-- ==== Sys2Proof/Certificates/Slice0/Obligations.lean ====
section
/-! DEFINITION. The statements about CORE, each a proposition named Obligations.X, and the few words they share. The
statements read operands with the core library's BitVec readings, not with the model's own. -/

open Sys2Proof Sys2Proof.Machine

namespace Sys2Proof.Claims

/-- The raw value of a Q-format word: its low `W` bits, two's complement when signed (10_state.md R15). -/
def rawOf (f : Format) (x : Word) : Int :=
  match f.sign with
  | .signed => (x.setWidth f.width).toInt
  | .unsigned => (x.setWidth f.width).toNat

/-- The signed value of the low 64, 32 and 16 bits of an operand word, and the unsigned value of its low 32. -/
def i64 (x : Word) : Int := x.toInt
def i32 (x : Word) : Int := (x.setWidth 32).toInt
def i16 (x : Word) : Int := (x.setWidth 16).toInt
def u32 (x : Word) : Nat := (x.setWidth 32).toNat

/-- The range of a format (40_saturate_round.md R60). -/
def lowest (f : Format) : Int :=
  match f.sign with
  | .signed => -(2 ^ (f.width - 1))
  | .unsigned => 0

def highest (f : Format) : Int :=
  match f.sign with
  | .signed => 2 ^ (f.width - 1) - 1
  | .unsigned => 2 ^ f.width - 1

/-- The 64-bit word of a value: its two's complement pattern. -/
def wordOf (v : Int) : Word := BitVec.ofInt 64 v

/-- The 32-bit signed format of the Newton and divider results. -/
def signed32 : Format := ⟨32, 16, .signed⟩

/-- `o` is the next state in which this response is pending and nothing else has changed. -/
def Answers (o : Host.Outcome State Fault Refusal) (s : State) (r0 r1 : Word) (status : StatusWord) : Prop :=
  o = .next { s with pending := some ⟨r0, r1, status⟩ }

/-- `o` answers with the exact result `v` brought into the format by `CFG.OVERFLOW_POLICY` (40 R63, 60 R174, R176): unchanged and
without a flag in range; else the value modulo `2^W` (wrap) or the nearer extreme (saturate) with `FO`, or `FO` and `TRAP` with
some result words. -/
def FollowsPolicy (s : State) (f : Format) (v : Int) (o : Host.Outcome State Fault Refusal) : Prop :=
  (lowest f ≤ v → v ≤ highest f → Answers o s (wordOf v) 0 0x00) ∧
  (v < lowest f ∨ highest f < v → s.cfg.overflow = .wrap →
    ∃ r : Int, lowest f ≤ r ∧ r ≤ highest f ∧ (2 : Int) ^ f.width ∣ v - r ∧ Answers o s (wordOf r) 0 0x08) ∧
  (v < lowest f → s.cfg.overflow = .saturate → Answers o s (wordOf (lowest f)) 0 0x08) ∧
  (highest f < v → s.cfg.overflow = .saturate → Answers o s (wordOf (highest f)) 0 0x08) ∧
  (v < lowest f ∨ highest f < v → s.cfg.overflow = .trap → ∃ r0 r1 : Word, Answers o s r0 r1 0x18)

/-- `o` answers with `v` clamped to the format, `FO` when it was clamped, under every policy. -/
def Saturates (s : State) (f : Format) (v : Int) (o : Host.Outcome State Fault Refusal) : Prop :=
  (lowest f ≤ v → v ≤ highest f → Answers o s (wordOf v) 0 0x00) ∧
  (v < lowest f → Answers o s (wordOf (lowest f)) 0 0x08) ∧
  (highest f < v → Answers o s (wordOf (highest f)) 0 0x08)

/-- An operation in a format: opcode `op`, any 4-bit `fmt` (30 R41, R47). -/
def FormatOpcode (op : Nat) (mk : Nat → Instr) : Prop :=
  ∀ fmt < 16, decode (BitVec.ofNat 32 (fmt * 256 + op)) = .ok (mk fmt)

/-- An operation without a format: opcode `op`, `fmt` 0; any other `fmt` is rejected (30 R47, R48). -/
def PlainOpcode (op : Nat) (i : Instr) : Prop :=
  decode (BitVec.ofNat 32 op) = .ok i ∧
  ∀ fmt, 0 < fmt → fmt < 16 → ∃ e, decode (BitVec.ofNat 32 (fmt * 256 + op)) = .error e

/-- The opcodes whose `fmt` selects a format, and those whose `fmt` must be 0 (30 R47). -/
def formatOpcodes : List Nat := [0x01, 0x02, 0x03, 0x04, 0x05, 0x06, 0x07, 0x08, 0x09, 0x0A, 0x10, 0x11, 0x13]
def plainOpcodes : List Nat := [0x12, 0x20, 0x21, 0x30, 0x31, 0x32, 0x33, 0x40, 0x41, 0x50, 0x51]

/-- The exact rounding of `v / 2^s` to an integer, in the words of 40 R62. -/
def roundedQuotient (mode : RoundingPolicy) (v : Int) (s : Nat) : Int :=
  match mode with
  | .floor => ⌊(v : ℚ) / 2 ^ s⌋
  | .ceil => ⌈(v : ℚ) / 2 ^ s⌉
  | .truncate => if 0 ≤ v then ⌊(v : ℚ) / 2 ^ s⌋ else ⌈(v : ℚ) / 2 ^ s⌉
  | .nearest => ⌊(v : ℚ) / 2 ^ s + 1 / 2⌋

/-- The `STATUS` values of an operation under a configuration (60_exceptions.md R175). -/
def resolveStatuses (c : Cfg) : List StatusWord := if c.overflow = .trap then [0x00, 0x18] else [0x00, 0x08]

def statusesOf (c : Cfg) : Instr → List StatusWord
  | .qadd _ => resolveStatuses c
  | .qsub _ => resolveStatuses c
  | .qmul _ => resolveStatuses c
  | .qabs _ => resolveStatuses c
  | .qneg _ => resolveStatuses c
  | .qfromint _ => resolveStatuses c
  | .narrow _ => resolveStatuses c
  | .qdiv _ => 0x01 :: resolveStatuses c
  | .fdiv16 => 0x01 :: resolveStatuses c
  | .sdiv32 => 0x01 :: resolveStatuses c
  | .satadd _ => [0x00, 0x08]
  | .satsub _ => [0x00, 0x08]
  | .qone _ => [0x00]
  | .qhalf _ => [0x00]
  | .qtoint _ => [0x00]
  | .rshr => [0x00]
  | .sincos => [0x00]
  | .atan2m => [0x00]
  | .div32 => [0x00, 0x01]
  | .recip32 => [0x00, 0x01]
  | .isqrt16 => [0x00, 0x01, 0x02]
  | .sqrt16 => [0x00, 0x02]
  | .ln16 => [0x00, 0x02]
  | .exp16 => [0x00, 0x04]

/-- How many low bits of `A` and of `B` an operation reads (30 R42, R47); `w` is the width of its format. -/
def bitsRead (w : Nat) : Instr → Nat × Nat
  | .qadd _ => (w, w)
  | .qsub _ => (w, w)
  | .qmul _ => (w, w)
  | .qdiv _ => (w, w)
  | .qabs _ => (w, 0)
  | .qneg _ => (w, 0)
  | .qone _ => (0, 0)
  | .qhalf _ => (0, 0)
  | .qfromint _ => (64, 0)
  | .qtoint _ => (w, 0)
  | .satadd _ => (w, w)
  | .satsub _ => (w, w)
  | .rshr => (64, 6)
  | .narrow _ => (64, 0)
  | .sincos => (16, 0)
  | .atan2m => (32, 32)
  | .recip32 => (32, 0)
  | .isqrt16 => (32, 0)
  | .sqrt16 => (32, 0)
  | .fdiv16 => (32, 32)
  | .div32 => (32, 32)
  | .sdiv32 => (32, 32)
  | .exp16 => (32, 0)
  | .ln16 => (32, 0)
■ ■ ■ ■ ■
There is a run of lines above from the one with "(v < lowest f → Answers" to the one with "def FormatOpcode (op"; print exactly that run, both ends included, and nothing else.

  (v < lowest f → Answers o s (wordOf (lowest f)) 0 0x08) ∧
  (highest f < v → Answers o s (wordOf (highest f)) 0 0x08)

/-- An operation in a format: opcode `op`, any 4-bit `fmt` (30 R41, R47). -/
def FormatOpcode (op : Nat) (mk : Nat → Instr) : Prop :=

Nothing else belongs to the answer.